A Islândia, cenário do romance "A desumanização" (ed. Porto Editora), de Valter Hugo Mãe, entra na literatura do escritor através da música e da transcendência: «O primeiro islandês de quem eu gostei foi Hilmar Örn Hilmarsson, a quem dedico o livro».
«É um músico que hoje está mais pacificado, mas que era uma espécie de punk com espiritualidade. Era um indivíduo que auscultava a transcendência, e isso era-me muito motivador», explica em entrevista ao programa "Ensaio geral", da Renascença.
A par da energia do «rock experimental» de Hilmarsson, estava sempre presente «uma dimensão de alguma redenção, de alguma expetativa espiritual da existência».
«Parecia-me que se Deus, eventualmente, se quisesse pronunciar, a Islândia era o espaço reservado para isso. Se Deus pudesse ser um lugar na Terra, talvez fosse a Islândia. Inconscientemente fui guardando esta imagem», assinala.
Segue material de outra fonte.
-- ==== Sys2Proof/Laws/Derived.lean ====
section
/-! SUPPORT. What a DECODE derives from stream bytes the host writes meanwhile (R175, log 8): what a pair lays down, two
decoders whose streams differ in written bytes only, and that every emitted byte that is not derived is the same in both. -/

namespace Sys2Proof.Machine

/-! ### What a pair lays down -/

/-- From `s` to `t` the decoder laid down the colours `cols`, cut at NPIX. -/
structure Lays (s : State) (cols : List Byte) (t : State) : Prop where
  cursor : t.cursor.toNat = s.cursor.toNat + min cols.length s.budget
  bytes : ∀ x, t.byteAt .lbuf x =
    if 4 * s.cursor.toNat ≤ x ∧ x < 4 * t.cursor.toNat then
      pixelLane (s.cfg.palette.lookup (cols.getD (x/4 - s.cursor.toNat) 0)) (x % 4)
    else s.byteAt .lbuf x
  only : DecoderOnly s t

theorem Lays.nil {s t : State} (h : DecoderOnly s t) (hc : t.cursor = s.cursor)
    (hl : t.lbuf = s.lbuf) : Lays s [] t := by
  refine ⟨by rw [hc]; simp, fun x => ?_, h⟩
  rw [hc, if_neg (by omega)]
  exact State.byteAt_congr (sp := .lbuf) hl h.same.2.2.2.2.2.2.2.1 x

theorem Lays.emit (s : State) (c k) : Lays s (List.replicate k c) (s.emit c k) := by
  have h := emit_emitted s c k
  refine ⟨by rw [h.cursor]; simp, fun x => ?_, .emit s c k⟩
  rw [h.bytes]
  by_cases hx : 4 * s.cursor.toNat ≤ x ∧ x < 4 * (s.emit c k).cursor.toNat
  · rw [if_pos hx, if_pos hx]
    have := hx.2; rw [h.cursor] at this
    have : x/4 - s.cursor.toNat < k := by omega
    simp [List.getD_eq_getElem?_getD, this]
  · rw [if_neg hx, if_neg hx]

theorem Lays.trans {s u t : State} {A B} (h1 : Lays s A u) (h2 : Lays u B t) : Lays s (A ++ B) t := by
  have hb : u.budget = s.budget - min A.length s.budget := by
    unfold State.budget; rw [h1.only.npix, h1.cursor]; unfold State.budget; omega
  have hcu := h1.cursor
  have hct := h2.cursor
  rw [hb] at hct
  refine ⟨by simp; omega, fun x => ?_, h1.only.trans h2.only⟩
  rw [h2.bytes]
  by_cases a : 4 * u.cursor.toNat ≤ x ∧ x < 4 * t.cursor.toNat
  · rw [if_pos a, if_pos (by omega)]
    have e : min A.length s.budget = A.length := by omega
    rw [h1.only.same.1]
    simp only [List.getD_eq_getElem?_getD]
    rw [List.getElem?_append_right (by omega)]
    rw [show x/4 - s.cursor.toNat - A.length = x/4 - u.cursor.toNat by omega]
  · rw [if_neg a, h1.bytes]
    by_cases b : 4 * s.cursor.toNat ≤ x ∧ x < 4 * u.cursor.toNat
    · rw [if_pos b, if_pos (by omega)]
      simp only [List.getD_eq_getElem?_getD]
      rw [List.getElem?_append_left (by omega)]
    · rw [if_neg b, if_neg (by omega)]

/-- The colours the normal rule lays down (R99). -/
def normalCols (c n : Byte) : List Byte := if n
    = 0xFF#8 then List.replicate 0x4000 c else if n &&& 0x80#8 ≠ 0#8 then [] else List.replicate (n.toNat + 1) c
/-- The colours a pair step lays down. -/
def stepCols (s : State) (c n : Byte) : List Byte :=
  if s.holdV then List.replicate (lenExt s.holdN) s.holdC ++ (if c
      = s.holdC then List.replicate (n.toNat + 1) c else normalCols c n) else normalCols c n

theorem normalRule_lays (s : State) (c n) : Lays s (normalCols c n) (s.normalRule c n) := by
  unfold normalCols State.normalRule
  split
  · exact .emit ..
  · split
    · exact .nil (.stash ..) rfl rfl
    · exact .emit ..

theorem pairStep_lays (s : State) (c n) : Lays s (stepCols s c n) (s.pairStep c n) := by
  unfold stepCols State.pairStep
  have h0 : Lays s [] s.clearHolder := .nil (.clearHolder s) rfl rfl
  by_cases hv : s.holdV = true
  · rw [if_pos hv, if_pos hv]
    by_cases hc : c = s.holdC
    · rw [if_pos hc, if_pos hc]
      have := h0.trans (.emit s.clearHolder c (lenCont s.holdN n))
      rw [List.nil_append] at this
      rw [← hc, List.replicate_append_replicate]
      rwa [show lenExt s.holdN + (n.toNat + 1) = lenCont s.holdN n by rw [lenExt_eq, lenCont_eq]; omega]
    · rw [if_neg hc, if_neg hc]
      have := (h0.trans (.emit s.clearHolder s.holdC (lenExt s.holdN))).trans (normalRule_lays _ c n)
      rwa [List.nil_append] at this
  · rw [if_neg hv, if_neg hv]
    exact normalRule_lays s c n

/-! ### Two streams that differ in written bytes -/

/-- Two decoders at the same place of two streams that differ in the ranges `rs` only; `held` says that HOLD_C may differ. -/
structure AgreesOff (rs : List Span) (held : Bool) (s t : State) : Prop where
  cfg : s.cfg = t.cfg
  w : s.pageW = t.pageW
  h : s.pageH = t.pageH
  a : s.srcAddr = t.srcAddr
  len : s.srcLen = t.srcLen
  tam : s.tampered = rs
  rdptr : s.rdptr = t.rdptr
  fit : ∀ x, (∀ r ∈ rs, ¬(r.base ≤ x ∧ x < r.base + r.len)) → s.byteAt .cbuf x = t.byteAt .cbuf x
  cursor : s.cursor = t.cursor
  hv : s.holdV = t.holdV
  hn : s.holdV = true → s.holdN = t.holdN
  hc : s.holdV = true → held = false → s.holdC = t.holdC

/-- What is not written is fetched alike. -/
theorem AgreesOff.fetch {rs held s t} (h : AgreesOff rs held s t) :
    (s.written s.rdptr.toNat = false → s.fetchedColour = t.fetchedColour)
    ∧ (s.written (s.rdptr.toNat + 1) = false → s.fetchedLength = t.fetchedLength) := by
  have key : ∀ o, s.written o = false →
      s.byteAt .cbuf (s.srcAddr.toNat + o) = t.byteAt .cbuf (s.srcAddr.toNat + o) := by
    intro o ho
    apply h.fit
    intro r hr hin
    unfold State.written at ho
    rw [h.tam] at ho
    have := List.any_eq_false.1 ho r hr
    simp [hin] at this
  unfold State.fetchedColour State.fetchedLength
  rw [← h.a, ← h.rdptr]
  exact ⟨key _, fun hh => by have := key _ hh; rwa [← Nat.add_assoc] at this⟩

/-- What of them follows the holder's: `hv` and `hC` are HOLD_V and HOLD_C. -/
def tailCols (hv : Bool) (hC c n : Byte) : List Byte :=
  if hv then (if c = hC then List.replicate (n.toNat + 1) c else normalCols c n) else normalCols c n

/-- `State.sureLen`, of what it looks at: `wc` and `wn` say that the colour byte and the length code are written. -/
def sureOf (hv held wc wn : Bool) (hC c n : Byte) : Nat :=
  if wn then (if hv && !(hv && (held || wc)) && c == hC then 1 else 0)
  else if n = 0xFF#8 then if hv then 256 else 0x4000
  else if n &&& 0x80#8 ≠ 0#8 then 0 else n.toNat + 1

/-- `State.placeLost`, of what it looks at. -/
def lostOf (hv held wc wn : Bool) (n : Byte) : Bool := wn || (hv && (held || wc)) && n &&& 0x80#8 != 0#8

theorem tailCols_run {n : Byte} (h : ¬ n &&& 0x80#8 ≠ 0#8) (hC c : Byte) (hv) : tailCols hv hC c n
    = List.replicate (n.toNat + 1) c := by
  have hff : n ≠ 0xFF#8 := by rintro rfl; exact h (by decide)
  unfold tailCols normalCols
  rw [if_neg hff, if_neg h]
  repeat' split
  all_goals rfl

theorem replicate_getElem {k m j : Nat} (c : Byte) (h1 : j < k) (h2 : j < m) : (List.replicate k c)[j]?
    = (List.replicate m c)[j]? := by
  simp [h1, h2]

/-- Where the place is lost, the first `sureLen` colours are still those of the pair in both streams. -/
theorem tailCols_lost {hv held wc wn : Bool} {hC hC' c c' n n' : Byte} (h1 : wc = false →
    c = c') (h2 : wn = false → n = n') (h3 : held = false → hC = hC')
    (hl : lostOf hv held wc wn n = true) :
    sureOf hv held wc wn hC c n ≤ (tailCols hv hC c n).length
       ∧ sureOf hv held wc wn hC c n ≤ (tailCols hv hC' c' n').length ∧
    (wc = false → ∀ j < sureOf hv held wc wn hC c n, (tailCols hv hC c n)[j]? = (tailCols hv hC' c' n')[j]?) := by
  unfold lostOf at hl
  by_cases hwn : wn = true
  · unfold sureOf; rw [if_pos hwn]
    by_cases hs : (hv && !(hv && (held || wc)) && c == hC) = true
    · rw [if_pos hs]
      simp only [Bool.and_eq_true, Bool.not_eq_true', Bool.and_eq_false_iff, Bool.or_eq_false_iff, beq_iff_eq] at hs
      obtain ⟨⟨a, b⟩, d⟩ := hs
      rcases b with b | ⟨b1, b2⟩
      · rw [a] at b; cases b
      have := h1 b2; have := h3 b1; subst this; subst d; subst this
      unfold tailCols
      rw [if_pos a, if_pos rfl, if_pos a, if_pos rfl]
      refine ⟨by simp, by simp, fun _ j hj => replicate_getElem _ (by omega) (by omega)⟩
    · rw [if_neg hs]; exact ⟨Nat.zero_le _, Nat.zero_le _, fun _ j hj => by omega⟩
  · have hwn' : wn = false := by simpa using hwn
    have := h2 hwn'; subst this
    rw [hwn', Bool.false_or, Bool.and_eq_true] at hl
    have hv' : hv = true := by have := hl.1; simp at this; exact this.1
    have hh : n &&& 0x80#8 ≠ 0#8 := by simpa using hl.2
    unfold sureOf; rw [if_neg hwn]
    by_cases hf : n = 0xFF#8
    · rw [if_pos hf, if_pos hv']
      unfold tailCols normalCols
      simp only [if_pos hv', if_pos hf]
      have hn : n.toNat = 255 := by rw [hf]; rfl
      refine ⟨?_, ?_, fun hw j hj => ?_⟩
      · split <;> rw [List.length_replicate] <;> omega
      · split <;> rw [List.length_replicate] <;> omega
      · have := h1 hw; subst this
        split <;> split <;> exact replicate_getElem _ (by omega) (by omega)
    · rw [if_neg hf, if_pos hh]; exact ⟨Nat.zero_le _, Nat.zero_le _, fun _ j hj => by omega⟩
O silêncio da ilha nórdica coabita com o incessante murmúrio que se ouve, vê e sente sob a terra, «uma espécie de sossego aflito»: «A iminência da erupção dos vulcões, o nevoeiro denso que parece palpável e que nos torna cegos, os temporais... tudo isto interrompe a ideia de solidão».
O escritor de 42 anos nascido em Angola vê a Islândia como «sinónimo de solidão, que acaba por ser problematizada pela espiritualização. Ou seja, é uma solidão aparente».
O romance fala de uma «interrogação existencial» através da história de uma menina que «conta o que fica depois da perda de uma irmã gémea», nota o presidente do Centro Nacional de Cultura, Guilherme d'Oliveira Martins, numa narrativa em que «a tristeza se debate com a força da vida».
«A morte parece ser o negativo da vida, mas não é a absoluta não existência. A morte é, de facto, uma companhia. As pistas para o "ter estado" da pessoa que já não está acabam por se reformular e, de alguma forma, continuam a ser uma presença», sublinha Valter Hugo Mãe.
E porquê "A desumanização"?: «Nasce de alguma frustração minha ao perceber que os nossos traços humanos têm de ser disciplinados, em prol da resistência, da sobrevivência, como se precisássemos de ser menos gente para conseguirmos continuar a ser gente».
Por outras palavras: «Passarmos a ter saudades de nós mesmos, julgando que um dia fomos melhores pessoas e que a vida nos obrigou a destruir um pouco a humanidade que tínhamos».
As ilustrações evocam as auroras boreais da Islândia e conferem uma «dimensão da pureza» à narrativa.
Valter Hugo Mãe vê nos «monstros bonitos» desenhados por Cristina Valadas a «elevação das coisas feias a uma certa beleza», arriscando a possibilidade de «assacar coisas bonitas à fealdade e à dor».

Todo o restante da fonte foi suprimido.